Ash Wednesday

SIXTH SUNDAY IN ORDINARY TIME

“The man is leprous: he is unclean. The priest must declare him unclean. He is suffering from leprosy of the head.” (Leviticus 13)

When people call for assisted suicide are they not ridding themselves of the unwanted? Do not the unwanted feel unwanted, which is as bad?

“A leper came to Jesus and pleaded on his knees: ‘If you want’, he said, ‘you can cure me.’ Feeling sorry for him, Jesus stretched out his hand and touched him. ‘Of course I want to,’ he said. ‘Be cured.’” (Mark 1:40-45)

MONDAY

“The Lord asked Cain, why are you angry and downcast? If you are well disposed, ought you not to lift up your head? But if you are ill disposed is not sin at the door like a crouching beast, hungering for you, which you must master?” (Genesis 4)

This jealousy is in all of us. How shrewd a commentary on human nature is this early passage of Genesis.

TUESDAY

The story of Noah is obviously people say a ridiculous legend but the essence of it is surely really that small groups of people must make an ark of the soul to keep their spirit alive.

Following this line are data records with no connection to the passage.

/-- A restock of a minibar at rest, of one in SETTLING whose line is charged, and of one whose line finds no place. -/
theorem witness_restocks_at_a_minibar :
    let settling := { barIn .settling (some 0x7FF) with graceEnd := some 120, lines := [(12, line1)] }
    let n := { barNode with bar := settling }
    let s := barCred master settling
    let full := { s with journal := { s.journal with staging := List.replicate 64 startRecord } }
    let stopped := fun s : State => s.modNode .l1 9 fun y => { y with bar := { y.bar with graceEnd := none } }
    (barCred master (barIn .locked (some 0xFFF))).cardTests shownMaster = .inl master ∧
    (barCred master (barIn .locked (some 0xFFF))).barRefusal { barNode with bar := barIn .locked (some 0xFFF) } room7 7
      450 shownMaster = none ∧
    s.cardTests shownMaster = .inl master ∧ s.barRefusal n room7 7 (450 + s.pendingTotal 7) shownMaster = none ∧
    full.barRefusal n room7 7 (450 + s.pendingTotal 7) shownMaster = none ∧
    (finaliseBar .l1 9 (stopped s)).2 = true ∧ (finaliseBar .l1 9 (stopped full)).2 = false := by decide +kernel

/-! ## States that meet the further clauses: the drain, the desk link, the journal and the store -/

/-- A journal sector of this many records. -/
def jsector (n : Nat) : Sector JRec := ⟨List.replicate n (some startRecord), false, false, false⟩

/-- A drain with these journal sectors. -/
def drainOver (d : DrainInfo) (l : FMap (Sector JRec)) : State := { drainingPart d with
  store := { (drainingPart d).store with jreg := l } }

/-- POWER_DOWN with a stalled table log, with a journal in FAULT, and with a full head whose spare is not erased. -/
theorem witness_power_down_incomplete :
    let s := { drain0 with store := { drain0.store with stalled := true, queue := [⟨.room 7, .room none, true⟩] } }
    let f := { drain0 with journal := { drain0.journal with writer := .fault } }
    let g := drainOver ⟨.pfw, false, none, false⟩ [(40, jsector 128), (41, jsector 1)]
    s.power.drain = some ⟨.pfw, false, none, false⟩ ∧ (∀ i ∈ [LineId.l1, .l2, .l3, .l4], (s.line i).running = false) ∧
    s.enc.job = none ∧ s.store.stalled = true ∧ s.store.queue ≠ [] ∧
    (∀ e ∈ s.nodes, e.2.entry.kind = .minibar → e.2.bar.lines = []) ∧ s.journal.staging.length ≤ 54 ∧
    s.journal.writer ≠ .fault ∧ s.journal.owed = false ∧ s.journal.nextSeq < max32 ∧
    s.journal.newest < s.journal.nextSeq ∧ s.headFull = false ∧ f.journal.writer = .fault ∧
    (f.store.queue = [] ∧ f.store.waiting = []) ∧ g.headFull = true ∧ g.spareSec.erased = false ∧
    (g.store.queue = [] ∧ g.store.waiting = [] ∧ ∀ e ∈ g.nodes, e.2.entry.kind = .minibar → e.2.bar.lines = []) := by
  decide +kernel

/-- POWER_DOWN once offered, and with 55 records staged. -/
theorem witness_power_down_not_yet :
    let s := { drain0 with journal := { drain0.journal with staging := List.replicate 55 startRecord } }
    (drainingPart ⟨.pfw, true, none, false⟩).power.drain = some ⟨.pfw, true, none, false⟩ ∧
    55 ≤ s.journal.staging.length ∧ s.journal.writer ≠ .fault ∧ s.headFull = false := by decide +kernel

/-- The ends of a drain whose POWER_DOWN record was not accepted, whose head fills with the spare not erased, and whose
head is retired among the last two sectors. -/
theorem witness_ends_of_the_drain :
    let d : DrainInfo := ⟨.pfw, true, none, false⟩
    let s := drainingPart d
    let f := drainOver d [(40, jsector 127), (41, jsector 1)]
    let g := drainOver d ((40, ⟨[none, none], false, false, false⟩) ::
      (List.range' 42 86).map fun k => (k, ⟨[], false, true, false⟩))
    s.power.drain = some d ∧ d.seq = none ∧ s.journal.staging.length ≤ 1 ∧
    s.store.engine = .programming (.journal 40 startRecord) ∧ (s.store.jsec 40).cells.length ≤ 126 ∧
    f.store.engine = .programming (.journal 40 startRecord) ∧ 40 = f.journal.head ∧ 40 ≠ f.journal.spare ∧
    f.journal.writer ≠ .fault ∧ f.spareSec.erased = false ∧ (f.store.jsec 40).cells.length = 127 ∧
    g.store.engine = .programming (.journal 40 startRecord) ∧ 40 ≠ g.journal.spare ∧
    (g.store.jsec 40).spoiledCount = 2 ∧ (g.store.jsec 40).retired = false ∧ g.store.usableJournal ≤ 2 := by
  decide +kernel

/-- A reply of which the first line is still to come, with HOLD_IN asserted till now, and one of which a line has been
begun. -/
theorem witness_first_and_further_lines :
    let r : ReplySlot := ⟨[5, 7], [.ok, .credCount 3], 0⟩
    let s := { base with link := { base.link with holdIn := true, slot := some r } }
    let u := { base with link := { base.link with tx := some (.notice .clock 1 none), slot := some r } }
    let v := { s with link := { s.link with slot := some { r with begun := 1 } } }
    (s.power.state ≠ .off ∧ s.link.tx = none ∧ s.link.slot = some r ∧ r.lines[0]? = some .ok) ∧
    (u.link.tx = some (.notice .clock 1 none) ∧ u.link.slot = some r) ∧
    v.link.slot = some { r with begun := 1 } ∧ r.lines[1]? = some (.credCount 3) := by decide +kernel

/-- The erases of a journal sector other than the spare, of a spare after which no sector of the range holds records,
and, failing, of an evacuated sector with no live record. -/
theorem witness_further_erases :
    let e : EraseRun := ⟨⟨60, .startUp⟩, false, 0, false⟩
    let s := { base with store := { store0 with engine := .erasing e, work := [⟨60, .startUp⟩] } }
    let v : EraseRun := ⟨⟨7, .evacuation⟩, false, 0, false⟩
    let u := { base with store := { store0 with engine := .erasing v, work := [⟨7, .evacuation⟩] } }
    s.store.engine = .erasing e ∧ s.store.work.Nodup ∧ 40 ≤ 60 ∧ 60 ≠ s.journal.spare ∧ s.journal.writer ≠ .fault ∧
    s.store.canQueue [.journalState] 0 = true ∧ 60 ≠ s.journal.head ∧
    2 ≤ (s.store.usableJournal - 1) ∧
    (circleAfter 41).takeWhile (fun i : Nat => decide (i ≠ s.journal.head)) ++ [s.journal.head] =
      (List.range' 42 86) ++ [40] ∧ (s.store.jsec 40).recs = [] ∧
    u.store.engine = .erasing v ∧ u.store.work.Nodup ∧ v.work.kind = .evacuation ∧ u.store.liveIn 7 = [] := by
  decide +kernel

/-! ## States that meet the further clauses: jobs, lines, charges, and a journal and a log at their ends -/

/-- A CANCEL with no job, with a number out of range at either end, with another number, with a number while a READ job
stands, and jobs in VOIDING, marked, with an outcome held, and with no place for the slot's entry. -/
theorem witness_cancels_that_end_nothing :
    let p := { guest with state := .pending }
    let on := fun j : Job => withEnc ⟨some j, none, true, none, none⟩ p
    let full := { on job0 with store := { store0 with
      queue := (List.range 64).map fun i => ⟨.price (i + 20), .price ⟨1, 1⟩, true⟩ } }
    accepts hd base ∧ accepts hd (on job0) ∧ accepts hd full ∧ base.enc.job = none ∧ (1 ≤ 10 ∧ 10 ≤ max32 ∧ 10 ≠ job0.number) ∧
    max32 < max32 + 1 ∧ (on Job.read).enc.job = some Job.read ∧ Job.read.kind = .read ∧
    (on { job0 with state := .voiding }).enc.job = some { job0 with state := .voiding } ∧ job0.kind = .issue ∧
    (on { job0 with state := .writing, cancel := true }).enc.job = some { job0 with state := .writing, cancel := true } ∧
    (on { job0 with outcome := some .released }).enc.job = some { job0 with outcome := some .released } ∧
    (1 ≤ job0.number ∧ job0.number ≤ max32) ∧ full.enc.job = some job0 ∧ job0.state = .preparing ∧
    full.cred.slots.get job0.slot = some p ∧ full.store.canQueue [.cred job0.slot] 0 = false :=
  ⟨⟨rfl, rfl, rfl⟩, ⟨rfl, rfl, rfl⟩, ⟨rfl, rfl, rfl⟩, by decide +kernel⟩

/-- The part `base` whose line 1 stands so. -/
def lineAs (x : Line) : State := { base with lines := ⟨x, .start, .start, .start⟩ }

/-- A line that is RUNNING and stands in this cycle, its poll period running or over. -/
def cycleLine (period : Option Nat) (c : Option Cycle) : Line := { lineUp with periodEnd := period, cycle := c }

/-- R67 to R69: a line resumes in each of the five ways. -/
theorem witness_each_way_a_line_resumes :
    resumes .l1 (lineAs (cycleLine (some 250) (some ⟨[9], some visit5⟩))) 0 (cycleLine (some 250) (some ⟨[9], some visit5⟩)) ∧
    resumes .l1 (lineAs (cycleLine (some 250) (some ⟨[8, 9], some { visit5 with done := true }⟩))) 0
      (cycleLine (some 250) (some ⟨[], some (barNode.visit 9)⟩)) ∧
    resumes .l1 (lineAs (cycleLine (some 250) (some ⟨[8], some { visit5 with done := true }⟩))) 1
      (cycleLine (some 250) none) ∧
    resumes .l1 (lineAs (cycleLine none none)) 0
      { cycleLine (some 250) (some ⟨[9], some (doorNode.visit 5)⟩) with phase := (cycleLine none none).phaseNext } ∧
    resumes .l1 { lineAs (cycleLine none (some ⟨[], none⟩)) with nodes := [] } 2
      { cycleLine (some 250) none with phase := (cycleLine none none).phaseNext } := by
  refine ⟨.visiting [9] visit5 doorNode rfl rfl (by decide +kernel),
    .nextVisit ⟨[8, 9], some { visit5 with done := true }⟩ [8] [] 9 barNode rfl ?_ rfl ?_ (by decide +kernel) rfl,
    .between 1 (.inr ⟨_, rfl, ?_, ?_, rfl⟩) rfl,
    .begins 0 _ 5 [9] doorNode (.inl ⟨rfl, rfl⟩) rfl rfl (by decide +kernel) (by decide +kernel) rfl,
    .listsNone 1 _ (.inr ⟨_, rfl, ?_, ?_, rfl⟩) rfl rfl (by decide +kernel)⟩
  · rintro v ⟨⟩
    rfl
  · intro a h n hn
    rw [List.mem_singleton.mp h, show (lineAs _).node .l1 8 = none by decide +kernel] at hn
    cases hn
  · rintro v ⟨⟩
    rfl
  · intro a h n hn
    rw [List.mem_singleton.mp h, show (lineAs _).node .l1 8 = none by decide +kernel] at hn
    cases hn
  · rintro v ⟨⟩
  · intro a h
    cases h

/-- The nodes of `base`, disabled. -/
def offNodes : FMap Node := [(133, { doorNode with entry := { doorNode.entry with enabled := false } })]

/-- A line with no enabled node, DISABLED and RUNNING; with none its cycle lists nothing. -/
theorem witness_lines_with_no_enabled_node :
    let s := { lineAs .start with nodes := offNodes }
    let u := { lineAs lineUp with nodes := offNodes }
    accepts hd s ∧ accepts hd u ∧ s.store.identity.isSome = true ∧ (s.line .l1).running = false ∧
    (u.line .l1).running = true ∧ s.visitList .l1 1 = [] ∧ u.visitList .l1 1 = [] :=
  ⟨⟨rfl, rfl, rfl⟩, ⟨rfl, rfl, rfl⟩, by decide +kernel⟩

/-- R67: a LOST node is listed in phase 8 and phase 16 only; a cycle that begins with an order outstanding is held; a
broadcast on its second leg in the middle of a cycle. -/
theorem witness_lost_nodes_held_cycles_and_broadcasts :
    let s := { base with nodes := [(133, { doorNode with link := { onA with state := .lost } }), (137, barNode)] }
    let h := exchOn { poll5 with kind := .order unlatch5 } none base
    let b := exchOn { poll5 with kind := .broadcast standalone, leg := .b, addr := 0 } (some ⟨[9], some visit5⟩) base
    (s.visitList .l1 7 = [9] ∧ s.visitList .l1 8 = [5, 9] ∧ s.visitList .l1 9 = [9] ∧ s.visitList .l1 16 = [5, 9]) ∧
    s.nodes.wf ∧ (∀ e ∈ s.nodes, e.1 = nodeKey (keyLine e.1) (keyAddr e.1)) ∧
    (h.power.state = .run ∧ (h.line .l1).running = true ∧ (h.line .l1).periodEnd.isSome = true ∧
      (h.line .l1).cycle = none ∧ (h.line .l1).exch.isSome = true) ∧
    ((b.line .l1).exch = some { poll5 with kind := .broadcast standalone, leg := .b, addr := 0 } ∧
      (b.line .l1).cycle = some ⟨[9], some visit5⟩) := by decide +kernel

/-- The exchange of each kind that awaits a reply but that of a removed node, on its first or its second leg. -/
def exchOf (k : ExchKind) (second : Bool) : Exchange := { poll5 with kind := k, second := second }

/-- R71, R73, R79: a taken reply of each kind of exchange leaves the line in some state. -/
theorem witness_taken_replies (n : Node) (r : ReplyFrame) (s : State) :
    ∀ k ∈ [ExchKind.order unlatch5, .owedMode, .owedGroup, .poll false, .poll true],
      ∃ w, tookReply .l1 (exchOf k false) n r s w := by
  intro k hk
  simp only [List.mem_cons, List.not_mem_nil, or_false] at hk
  obtain rfl | rfl | rfl | rfl | rfl := hk
  · exact ⟨_, rfl⟩
  · exact ⟨_, rfl⟩
  · exact ⟨_, rfl⟩
  all_goals
    obtain ⟨y, h⟩ := witness_handled .l1 5 { n with link := linkAfterReply .a r.status n.link } r.event
      (s.afterAnswer .l1 .a 5 n r.status)
    exact ⟨_, y, h, rfl⟩

/-- R71, R73, R76, R80: the failure of each kind of exchange on both legs leaves the line in some state. -/
theorem witness_failed_exchanges (n : Node) (s : State) :
    ∀ k ∈ [ExchKind.order unlatch5, .owedMode, .owedGroup, .poll false, .poll true],
      ∃ w, wentUnanswered .l1 (exchOf k true) n s w := by
  intro k hk
  simp only [List.mem_cons, List.not_mem_nil, or_false] at hk
  obtain rfl | rfl | rfl | rfl | rfl := hk <;> exact ⟨_, rfl⟩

A brilliant blue warm day in London. Market Rasen scouts came and had a tour and picnic lunch on the Terrace – an ark.

WEDNESDAY – Ash Wednesday

Another lovely day of blue sky. I showed an American friend around the House of Commons. Perhaps he was a little vague on Cromwell and Charles I, but he perked up at Magna Carta. Only the Salisbury facsimile, not the incredible experience of two weeks before of the four copies together.

As usual we had Allegri’s Miserere but with men’s voices as it is half term. When I hear the Gospel of Ash Wednesday I always wonder whether I should be writing this at all:

“When you pray, do not imitate the hypocrites… but when you pray, go to your private room, and when you have shut your door, pray to your Father who is in that secret place.” (Matthew 6)

THURSDAY

I had a dream. I was driving through a familiar countryside and a village well known to me seemed not empty as usual but full of people. They were all streaming in and out of the old church, usually so dark, sometimes locked. The light was unreal, a kind of bright mauve or sunrise pink, but there was a sense of joy.

As I sat in the 1030 Latin Mass, I heard these words:

“What gain then is for a man to have won the whole world and to have lost or ruined his very self.” (Luke 9)

Well this passage is some comfort. Maybe we could all progress further, but at what price?

FRIDAY

Isaiah sets us a hard task:

“Is not this the sort of fast that please me?
It is the Lord who speaks
To break unjust fetters and undo the things of the yoke.
To let the oppressed go free and break every yoke.
To share your bread with the hungry
And shelter the homeless poor.” (Isaiah 58)

SATURDAY

I felt depressed as I went for my morning run to the church (locked) and back at the way tabloids label people with guilt by association. I should have read today’s Gospel:

“The Pharisees and their scribes complained to his disciples and said ‘Why do you eat and drink with tax collectors and sinners?’ Jesus said to them in reply: It is not those who are well who need the doctor but the sick. I have not come to call the virtuous, but sinners to repentance.” (Luke 5)

Afterwards I did my back in a long walk over the fields to Tealby and back, yet in tiredness my morale felt better. When you read words like that and the ‘rational’ doubts disappear and you know you are following the right path.